▶ Collected data entries
@[simp] theorem flushCaches_ctl (s : State) :
    (flushCaches s).ctl = s.ctl := by
  first
  | (simp [flushCaches, -List.reduceReplicate, foldl_ctl]; done)
  | (simp only [flushCaches]; (repeat' split) <;> simp [-List.reduceReplicate, foldl_ctl] <;> done)
  | (simp only [flushCaches]
     repeat' (split <;> (try (rename_i heq; first
       | (replace heq := (congrArg (fun x => (Prod.snd x).ctl) heq).symm; simp [-List.reduceReplicate, foldl_ctl] at heq)
  )))
     all_goals (first | (simp [-List.reduceReplicate, foldl_ctl]; done) | (simp [*, -List.reduceReplicate, foldl_ctl]; done) | (simp_all [-List.reduceReplicate, foldl_ctl]; done)))
  | (simp only [flushCaches]
     refine foldl_ctl _ (fun s a => ?_) _ _
     (repeat' split) <;> simp [-List.reduceReplicate, foldl_ctl])
  | (simp only [flushCaches]
     (repeat' split) <;> first
       | (simp [-List.reduceReplicate, foldl_ctl]; done)
       | (refine (foldl_ctl _ (fun s a => ?_) _ _).trans ?_
          all_goals ((repeat' split) <;> simp [-List.reduceReplicate, foldl_ctl])))

@[simp] theorem localise_ctl (id : Nat) (name : LineName) (s : State) :
    (localise id name s).2.ctl = s.ctl := by
  simp only [localise]; split <;> simp

@[simp] theorem uncorrectableLine_ctl (id : Nat) (counted : Bool) (s : State) :
    (uncorrectableLine id counted s).ctl = s.ctl := by
  simp [uncorrectableLine]

@[simp] theorem patternFound_ctl (id : Nat) (name : LineName) (s : State) :
    (patternFound id name s).2.ctl = s.ctl := by
  first
  | (simp [patternFound, -List.reduceReplicate, foldl_ctl]; done)
  | (simp only [patternFound]; (repeat' split) <;> simp [-List.reduceReplicate, foldl_ctl] <;> done)
  | (simp only [patternFound]
     repeat' (split <;> (try (rename_i heq; first
       | (replace heq := (congrArg (fun x => (Prod.snd x).ctl) heq).symm; simp [-List.reduceReplicate, foldl_ctl] at heq)
  )))
     all_goals (first | (simp [-List.reduceReplicate, foldl_ctl]; done) | (simp [*, -List.reduceReplicate, foldl_ctl]; done) | (simp_all [-List.reduceReplicate, foldl_ctl]; done)))
  | (simp only [patternFound]
     refine foldl_ctl _ (fun s a => ?_) _ _
     (repeat' split) <;> simp [-List.reduceReplicate, foldl_ctl])
  | (simp only [patternFound]
     (repeat' split) <;> first
       | (simp [-List.reduceReplicate, foldl_ctl]; done)
       | (refine (foldl_ctl _ (fun s a => ?_) _ _).trans ?_
          all_goals ((repeat' split) <;> simp [-List.reduceReplicate, foldl_ctl])))

@[simp] theorem decodeLine_ctl (id : Nat) (name : LineName) (scrub : Bool) (s : State) :
    (decodeLine id name scrub s).2.ctl = s.ctl := by
  simp only [decodeLine]
  repeat' (split <;> (try (rename_i heq; first
    | (replace heq := (congrArg (fun x => (Prod.snd x).ctl) heq).symm; simp at heq)
  )))
  all_goals (first | (simp; done) | (simp; done) | (simp_all; done))

@[simp] theorem readLine_ctl (id : Nat) (name : LineName) (s : State) :
    (readLine id name s).2.ctl = s.ctl := by
  simp only [readLine]
  repeat' (split <;> (try (rename_i heq; first
    | (replace heq := (congrArg (fun x => (Prod.snd x).ctl) heq).symm; simp at heq)
  )))
  all_goals (first | (simp; done) | (simp; done) | (simp_all; done))

@[simp] theorem reportUncorr_ctl (name : LineName) (id : Nat) (s : State) :
    (reportUncorr name id s).2.ctl = s.ctl := by
  simp [reportUncorr]

@[simp] theorem reportCrc_ctl (name : LineName) (detected lastGood : Nat) (source : Nat) (s : State) :
    (reportCrc name detected lastGood source s).2.ctl = s.ctl := by
  simp [reportCrc]

@[simp] theorem reportSram_ctl (p : SramPlace) (s : State) :
    (reportSram p s).2.ctl = s.ctl := by
  first
  | (simp [reportSram, -List.reduceReplicate, foldl_ctl]; done)
  | (simp only [reportSram]; (repeat' split) <;> simp [-List.reduceReplicate, foldl_ctl] <;> done)
  | (simp only [reportSram]
     repeat' (split <;> (try (rename_i heq; first
       | (replace heq := (congrArg (fun x => (Prod.snd x).ctl) heq).symm; simp [-List.reduceReplicate, foldl_ctl] at heq)
  )))
     all_goals (first | (simp [-List.reduceReplicate, foldl_ctl]; done) | (simp [*, -List.reduceReplicate, foldl_ctl]; done) | (simp_all [-List.reduceReplicate, foldl_ctl]; done)))
  | (simp only [reportSram]
     refine foldl_ctl _ (fun s a => ?_) _ _
     (repeat' split) <;> simp [-List.reduceReplicate, foldl_ctl])
  | (simp only [reportSram]
     (repeat' split) <;> first
       | (simp [-List.reduceReplicate, foldl_ctl]; done)
       | (refine (foldl_ctl _ (fun s a => ?_) _ _).trans ?_
          all_goals ((repeat' split) <;> simp [-List.reduceReplicate, foldl_ctl])))

@[simp] theorem takeLine_ctl (id : Nat) (name : LineName) (die : Option Nat) (here : Nat) (s : State) :
    (takeLine id name die here s).2.ctl = s.ctl := by
  simp only [takeLine]
  repeat' (split <;> (try (rename_i heq; first
    | (replace heq := (congrArg (fun x => (Prod.snd x).ctl) heq).symm; simp at heq)
  )))
  all_goals (first | (simp; done) | (simp; done) | (simp_all; done))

▶ Problem to work on
Would you write down every record again, exactly?

▶ Exercise answer
@[simp] theorem flushCaches_ctl (s : State) :
    (flushCaches s).ctl = s.ctl := by
  first
  | (simp [flushCaches, -List.reduceReplicate, foldl_ctl]; done)
  | (simp only [flushCaches]; (repeat' split) <;> simp [-List.reduceReplicate, foldl_ctl] <;> done)
  | (simp only [flushCaches]
     repeat' (split <;> (try (rename_i heq; first
       | (replace heq := (congrArg (fun x => (Prod.snd x).ctl) heq).symm; simp [-List.reduceReplicate, foldl_ctl] at heq)
  )))
     all_goals (first | (simp [-List.reduceReplicate, foldl_ctl]; done) | (simp [*, -List.reduceReplicate, foldl_ctl]; done) | (simp_all [-List.reduceReplicate, foldl_ctl]; done)))
  | (simp only [flushCaches]
     refine foldl_ctl _ (fun s a => ?_) _ _
     (repeat' split) <;> simp [-List.reduceReplicate, foldl_ctl])
  | (simp only [flushCaches]
     (repeat' split) <;> first
       | (simp [-List.reduceReplicate, foldl_ctl]; done)
       | (refine (foldl_ctl _ (fun s a => ?_) _ _).trans ?_
          all_goals ((repeat' split) <;> simp [-List.reduceReplicate, foldl_ctl])))

@[simp] theorem localise_ctl (id : Nat) (name : LineName) (s : State) :
    (localise id name s).2.ctl = s.ctl := by
  simp only [localise]; split <;> simp

@[simp] theorem uncorrectableLine_ctl (id : Nat) (counted : Bool) (s : State) :
    (uncorrectableLine id counted s).ctl = s.ctl := by
  simp [uncorrectableLine]

@[simp] theorem patternFound_ctl (id : Nat) (name : LineName) (s : State) :
    (patternFound id name s).2.ctl = s.ctl := by
  first
  | (simp [patternFound, -List.reduceReplicate, foldl_ctl]; done)
  | (simp only [patternFound]; (repeat' split) <;> simp [-List.reduceReplicate, foldl_ctl] <;> done)
  | (simp only [patternFound]
     repeat' (split <;> (try (rename_i heq; first
       | (replace heq := (congrArg (fun x => (Prod.snd x).ctl) heq).symm; simp [-List.reduceReplicate, foldl_ctl] at heq)
  )))
     all_goals (first | (simp [-List.reduceReplicate, foldl_ctl]; done) | (simp [*, -List.reduceReplicate, foldl_ctl]; done) | (simp_all [-List.reduceReplicate, foldl_ctl]; done)))
  | (simp only [patternFound]
     refine foldl_ctl _ (fun s a => ?_) _ _
     (repeat' split) <;> simp [-List.reduceReplicate, foldl_ctl])
  | (simp only [patternFound]
     (repeat' split) <;> first
       | (simp [-List.reduceReplicate, foldl_ctl]; done)
       | (refine (foldl_ctl _ (fun s a => ?_) _ _).trans ?_
          all_goals ((repeat' split) <;> simp [-List.reduceReplicate, foldl_ctl])))

@[simp] theorem decodeLine_ctl (id : Nat) (name : LineName) (scrub : Bool) (s : State) :
    (decodeLine id name scrub s).2.ctl = s.ctl := by
  simp only [decodeLine]
  repeat' (split <;> (try (rename_i heq; first
    | (replace heq := (congrArg (fun x => (Prod.snd x).ctl) heq).symm; simp at heq)
  )))
  all_goals (first | (simp; done) | (simp; done) | (simp_all; done))

@[simp] theorem readLine_ctl (id : Nat) (name : LineName) (s : State) :
    (readLine id name s).2.ctl = s.ctl := by
  simp only [readLine]
  repeat' (split <;> (try (rename_i heq; first
    | (replace heq := (congrArg (fun x => (Prod.snd x).ctl) heq).symm; simp at heq)
  )))
  all_goals (first | (simp; done) | (simp; done) | (simp_all; done))

@[simp] theorem reportUncorr_ctl (name : LineName) (id : Nat) (s : State) :
    (reportUncorr name id s).2.ctl = s.ctl := by
  simp [reportUncorr]

@[simp] theorem reportCrc_ctl (name : LineName) (detected lastGood : Nat) (source : Nat) (s : State) :
    (reportCrc name detected lastGood source s).2.ctl = s.ctl := by
  simp [reportCrc]

@[simp] theorem reportSram_ctl (p : SramPlace) (s : State) :
    (reportSram p s).2.ctl = s.ctl := by
  first
  | (simp [reportSram, -List.reduceReplicate, foldl_ctl]; done)
  | (simp only [reportSram]; (repeat' split) <;> simp [-List.reduceReplicate, foldl_ctl] <;> done)
  | (simp only [reportSram]
     repeat' (split <;> (try (rename_i heq; first
       | (replace heq := (congrArg (fun x => (Prod.snd x).ctl) heq).symm; simp [-List.reduceReplicate, foldl_ctl] at heq)
  )))
     all_goals (first | (simp [-List.reduceReplicate, foldl_ctl]; done) | (simp [*, -List.reduceReplicate, foldl_ctl]; done) | (simp_all [-List.reduceReplicate, foldl_ctl]; done)))
  | (simp only [reportSram]
     refine foldl_ctl _ (fun s a => ?_) _ _
     (repeat' split) <;> simp [-List.reduceReplicate, foldl_ctl])
  | (simp only [reportSram]
     (repeat' split) <;> first
       | (simp [-List.reduceReplicate, foldl_ctl]; done)
       | (refine (foldl_ctl _ (fun s a => ?_) _ _).trans ?_
          all_goals ((repeat' split) <;> simp [-List.reduceReplicate, foldl_ctl])))

@[simp] theorem takeLine_ctl (id : Nat) (name : LineName) (die : Option Nat) (here : Nat) (s : State) :
    (takeLine id name die here s).2.ctl = s.ctl := by
  simp only [takeLine]
  repeat' (split <;> (try (rename_i heq; first
    | (replace heq := (congrArg (fun x => (Prod.snd x).ctl) heq).symm; simp at heq)
  )))
  all_goals (first | (simp; done) | (simp; done) | (simp_all; done))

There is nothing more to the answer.